SUMMARY OF THE INVENTION
[0009] A method and system is provided for improving the transport
of precursor vapor in a thin film deposition system.
[0010] In one embodiment of the present invention, a method and
system is provided for improving the transport of precursor vapor
in a thin film deposition system by applying a coating to one or
more internal surfaces of a vapor delivery system exposed to the
precursor vapor.
[0011] In a further embodiment of the present invention, a method
and system is provided for depositing a metal film from a
metal-carbonyl precursor, and periodic cleaning of the coating
applied to the internal surfaces is performed using an in-situ
cleaning system.
[0012] According to another embodiment, a deposition system for
forming a thin film on a substrate is provided comprising: a
process chamber having a substrate holder configured to support and
to heat the substrate, a vapor distribution system configured to
introduce film precursor vapor above the substrate, and a pumping
system configured to evacuate the process chamber; a film precursor
evaporation system configured to evaporate a film precursor; a
vapor delivery system having a first end coupled to an outlet of
the film precursor evaporation system and a second end coupled to
an inlet of the vapor distribution system of the process chamber; a
carrier gas supply system coupled to at least one of the film
precursor evaporation system or the vapor delivery system, or both,
and configured to supply a carrier gas to transport the film
precursor vapor in the carrier gas to the inlet of the vapor
distribution system; and a coating applied to one or more internal
surfaces vapor delivery system, wherein the coating is configured
to reduce decomposition of the film precursor on the one or more
internal surfaces.
[0013] According to yet another embodiment, a method for depositing
a refractory metal film is provided comprising: applying a coating
to at least one internal surface of a vapor delivery system for
supplying metal precursor vapor to a process chamber of a
deposition system configured to perform thermal chemical vapor
deposition (TCVD) from a metal precursor; depositing the refractory
metal film on one or more substrates using the deposition system;
and cleaning the deposition system following the depositing of the
refractory metal film on the one or more substrates using a
cleaning composition formed in an in-situ cleaning system coupled
to the deposition system.
BRIEF DESCRIPTION OF THE DRAWINGS
[0014] In the accompanying drawings:
[0015] FIG. 1 depicts a schematic view of a deposition system
according to an embodiment of the invention;
[0016] FIG. 2 depicts a schematic view of a deposition system
according to another embodiment of the invention; and
[0017] FIG. 3 illustrates a method of depositing a thin film on a
substrate according to an embodiment of the invention.

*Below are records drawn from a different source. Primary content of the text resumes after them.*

/-- A dump of V0 and V1 at least leaves at I the word of the two, V0 the high byte (R43, R176). -/
theorem State.readWord_dumpRegs (s : State) {n : Nat} (h2 : 2 ≤ n) (hn : n ≤ 16) :
    (s.dumpRegs n).readWord s.idx = s.reg 0 ++ s.reg 1 := by
  have h0 : (s.dumpRegs n).readByte s.idx = s.reg 0 := s.ea_zero ▸ s.readByte_dumpRegs_ea hn (Nat.zero_lt_of_lt h2)
  have h1 : (s.dumpRegs n).readByte (s.idx + 1#12) = s.reg 1 := s.readByte_dumpRegs_ea hn h2
  rw [State.readWord, wordOfBytes, h0, h1]

/-- After a dump onto the cells that follow the instruction, the advance ends where the registers were stored. -/
theorem State.fetch_advance_dumpRegs {s : State} (hidx : s.idx = s.pc2) {n : Nat} (h2 : 2 ≤ n) (hn : n ≤ 16) :
    (s.dumpRegs n).advance.fetch = decodeWord (s.reg 0 ++ s.reg 1) := by
  have hpc : (s.dumpRegs n).advance.pc = s.idx := by
    rw [State.dumpRegs_eq, hidx]
    rfl
  have hword : (s.dumpRegs n).advance.readWord s.idx = s.reg 0 ++ s.reg 1 := s.readWord_dumpRegs h2 hn
  rw [State.fetch, hpc, hword]

/-- Settles O36: the dump leaves the driver's stream alone, and the next Cycle fetches the word it stored. -/
theorem storedWordIsFetchedNext : Obligations.StoredWordIsFetchedNext := by
  intro s x hop hnext hdump hx hidx
  have hstep : step s = .next (s.taken.dumpRegs (x.val + 1)).advance := by
    rw [step_of_cycle hop, State.fetch, hdump]
    rfl
  have hcycle : (s.taken.dumpRegs (x.val + 1)).advance.nextOperation = .cycle := by
    rw [State.nextOperation, State.advance_driver, State.dumpRegs_driver]
    exact hnext
  have hidx' : s.taken.idx = s.taken.pc2 := hidx.trans (pcPlus_two s)
  refine ⟨_, hstep, ?_⟩
  rw [step_of_cycle hcycle, State.fetch_advance_dumpRegs hidx' (Nat.succ_le_succ hx) x.isLt, State.taken_reg,
    State.taken_reg]

end Sys2Proof.Machine
end

section
/-! PROOFS. The decoder and the encoder (30_encoding.md): what each sub-table answers, and the two round trips. -/

namespace Sys2Proof
open Sys2Proof.Machine Sys2Proof.Claims

/-! The sub-tables (R65, R67 to R69): a key with no entry. -/

theorem decode0_of_not_mem {nnn : Addr} (h : nnn ∉ keys0) : decode0 nnn = .unrecognised0 nnn := by
  simp only [keys0, List.mem_cons, List.not_mem_nil, or_false, not_or] at h
  simp [decode0, h]

theorem decode8_of_not_mem {n : BitVec 4} (h : n ∉ keys8) (x y : Reg) : decode8 x y n = .unrecognised8 x y n := by
  simp only [keys8, List.mem_cons, List.not_mem_nil, or_false, not_or] at h
  simp [decode8, h]

theorem decodeE_of_not_mem {kk : Byte} (h : kk ∉ keysE) (x : Reg) : decodeE x kk = .unrecognisedE x kk := by
  simp only [keysE, List.mem_cons, List.not_mem_nil, or_false, not_or] at h
  simp [decodeE, h]

theorem decodeF_of_not_mem {kk : Byte} (h : kk ∉ keysF) (x : Reg) : decodeF x kk = .unrecognisedF x kk := by
  simp only [keysF, List.mem_cons, List.not_mem_nil, or_false, not_or] at h
  simp [decodeF, h]

/-! Decoding what is encoded. -/

theorem decodeWord_fmtNNN_0 (nnn : Addr) : decodeWord (fmtNNN 0x0#4 nnn) = decode0 nnn := by
  simp [decodeWord]

theorem decodeWord_fmtXYN_8 (x y : Reg) (n : BitVec 4) : decodeWord (fmtXYN 0x8#4 x y n) = decode8 x y n := by
  simp [decodeWord]

theorem decodeWord_fmtXKK_E (x : Reg) (kk : Byte) : decodeWord (fmtXKK 0xE#4 x kk) = decodeE x kk := by
  simp [decodeWord]

theorem decodeWord_fmtXKK_F (x : Reg) (kk : Byte) : decodeWord (fmtXKK 0xF#4 x kk) = decodeF x kk := by
  simp [decodeWord]

/-- Settles O1: a category without a sub-table gives the operands back by the fields of its format; a category with
one looks up the key that was written, which for a catch-all has no entry. -/
theorem decodeEncodeRoundTrip : Obligations.DecodeEncodeRoundTrip := by
  intro i hwf
  cases i with
  | sentinel | cls | ret => rfl
  | jp _ | call _ | ldI _ | jpV0 _ | seImm _ _ | sneImm _ _ | ldImm _ _ | addImm _ _ | rnd _ _ | seReg _ _ _
  | sneReg _ _ _ | drw _ _ _ => simp [encode, decodeWord]
  | ldReg x y | orReg x y | andReg x y | xorReg x y | addReg x y | sub x y | shr x y | subn x y | shl x y =>
    exact decodeWord_fmtXYN_8 x y _
  | skp x | sknp x => exact decodeWord_fmtXKK_E x _
  | ldVxDt x | ldVxK x | ldDtVx x | ldStVx x | addI x | ldF x | ldB x | ldMemVx x | ldVxMem x =>
    exact decodeWord_fmtXKK_F x _
  | unrecognised0 nnn => rw [encode, decodeWord_fmtNNN_0, decode0_of_not_mem (by simpa [WellFormed] using hwf)]
  | unrecognised8 x y n => rw [encode, decodeWord_fmtXYN_8, decode8_of_not_mem (by simpa [WellFormed] using hwf)]
  | unrecognisedE x kk => rw [encode, decodeWord_fmtXKK_E, decodeE_of_not_mem (by simpa [WellFormed] using hwf)]
  | unrecognisedF x kk => rw [encode, decodeWord_fmtXKK_F, decodeF_of_not_mem (by simpa [WellFormed] using hwf)]

/-! What the decoder answers. -/

/-- `i` is the right answer for the word `w`: it is well-formed, its word is `w`, and it is an unrecognised word exactly
when the key has no entry. -/
structure Answers (i : Instr) (w : Word) (noEntry : Bool) : Prop where
  wellFormed : WellFormed i = true
  encode_eq : encode i = w
  isUnrecognised_eq : isUnrecognised i = noEntry

theorem answers_decode0 (nnn : Addr) : Answers (decode0 nnn) (fmtNNN 0x0#4 nnn) (!keys0.contains nnn) := by
  by_cases h : nnn ∈ keys0
  · simp only [keys0, List.mem_cons, List.not_mem_nil, or_false] at h
    obtain rfl | rfl | rfl := h <;> exact ⟨rfl, rfl, rfl⟩
  · rw [decode0_of_not_mem h]
    exact ⟨by simpa [WellFormed] using h, rfl, by simpa [isUnrecognised] using h⟩

theorem answers_decode8 (x y : Reg) (n : BitVec 4) :
    Answers (decode8 x y n) (fmtXYN 0x8#4 x y n) (!keys8.contains n) := by
  by_cases h : n ∈ keys8
  · simp only [keys8, List.mem_cons, List.not_mem_nil, or_false] at h
    obtain rfl | rfl | rfl | rfl | rfl | rfl | rfl | rfl | rfl := h <;> exact ⟨rfl, rfl, rfl⟩
  · rw [decode8_of_not_mem h]
    exact ⟨by simpa [WellFormed] using h, rfl, by simpa [isUnrecognised] using h⟩

theorem answers_decodeE (x : Reg) (kk : Byte) : Answers (decodeE x kk) (fmtXKK 0xE#4 x kk) (!keysE.contains kk) := by
  by_cases h : kk ∈ keysE
  · simp only [keysE, List.mem_cons, List.not_mem_nil, or_false] at h
    obtain rfl | rfl := h <;> exact ⟨rfl, rfl, rfl⟩
  · rw [decodeE_of_not_mem h]
    exact ⟨by simpa [WellFormed] using h, rfl, by simpa [isUnrecognised] using h⟩

theorem answers_decodeF (x : Reg) (kk : Byte) : Answers (decodeF x kk) (fmtXKK 0xF#4 x kk) (!keysF.contains kk) := by
  by_cases h : kk ∈ keysF
  · simp only [keysF, List.mem_cons, List.not_mem_nil, or_false] at h
    obtain rfl | rfl | rfl | rfl | rfl | rfl | rfl | rfl | rfl := h <;> exact ⟨rfl, rfl, rfl⟩
  · rw [decodeF_of_not_mem h]
    exact ⟨by simpa [WellFormed] using h, rfl, by simpa [isUnrecognised] using h⟩

/-- The words with no entry in the sub-table of their category (R71 (b)), by their fields. -/
def Word.noEntry (w : Word) : Bool :=
  (Word.cat w == 0x0#4 && !keys0.contains (Word.nnn w)) || (Word.cat w == 0x8#4 && !keys8.contains (Word.n w)) ||
  (Word.cat w == 0xE#4 && !keysE.contains (Word.kk w)) || (Word.cat w == 0xF#4 && !keysF.contains (Word.kk w))

/-- Every word is decoded by the row of its category: the operands of a category without a sub-table are the fields of
the word in its format. -/
theorem answers_decodeWord (w : Word) : Answers (decodeWord w) w w.noEntry := by
  have hNNN := fmtNNN_fields w
  have hXKK := fmtXKK_fields w
  have hXYN := fmtXYN_fields w
  rw [Word.noEntry, decodeWord]
  generalize Word.cat w = c at *
  split
  case h_1 => simpa [hNNN] using answers_decode0 (Word.nnn w)
  case h_2 | h_3 | h_11 | h_12 => exact ⟨rfl, hNNN, rfl⟩
  case h_4 | h_5 | h_7 | h_8 | h_13 => exact ⟨rfl, hXKK, rfl⟩
  case h_6 | h_10 | h_14 => exact ⟨rfl, hXYN, rfl⟩
  case h_9 => simpa [hXYN] using answers_decode8 (Word.x w) (Word.y w) (Word.n w)
  case h_15 => simpa [hXKK] using answers_decodeE (Word.x w) (Word.kk w)
  case h_16 =>
    obtain rfl : c = 0xF#4 := by
      clear hNNN hXKK hXYN
      revert c
      decide
    simpa [hXKK] using answers_decodeF (Word.x w) (Word.kk w)

/-- Settles O2: the decoder answers rightly at every word. -/
theorem encodeDecodeRoundTrip : Obligations.EncodeDecodeRoundTrip := fun w =>
  ⟨(answers_decodeWord w).wellFormed, (answers_decodeWord w).encode_eq⟩

end Sys2Proof
end

section
/-! PROOFS. The first matching row of the opcode table (R70), the words with no table entry (R71, R85, R221), and the
four conditional skips (R105 to R108). -/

DETAILED DESCRIPTION OF PREFERRED EMBODIMENTS
[0018] In the following description, in order to facilitate a
thorough understanding of the invention and for purposes of
explanation and not limitation, specific details are set forth,
such as a particular geometry of the deposition system and
descriptions of various components. However, it should be
understood that the invention may be practiced in other embodiments
that depart from these specific details.
[0019] Referring now to the drawings, wherein like reference
numerals designate identical or corresponding parts throughout the
several views, FIG. 1 illustrates a deposition system 1 for
depositing a thin film, such as a ruthenium (Ru) or a rhenium (Re)
film, on a substrate according to one embodiment. The deposition
system 1 comprises a process chamber 10 having a substrate holder
20 configured to support a substrate 25, upon which the thin film
is formed. The process chamber 10 is coupled to a film precursor
evaporation system 50 via a vapor delivery system 40.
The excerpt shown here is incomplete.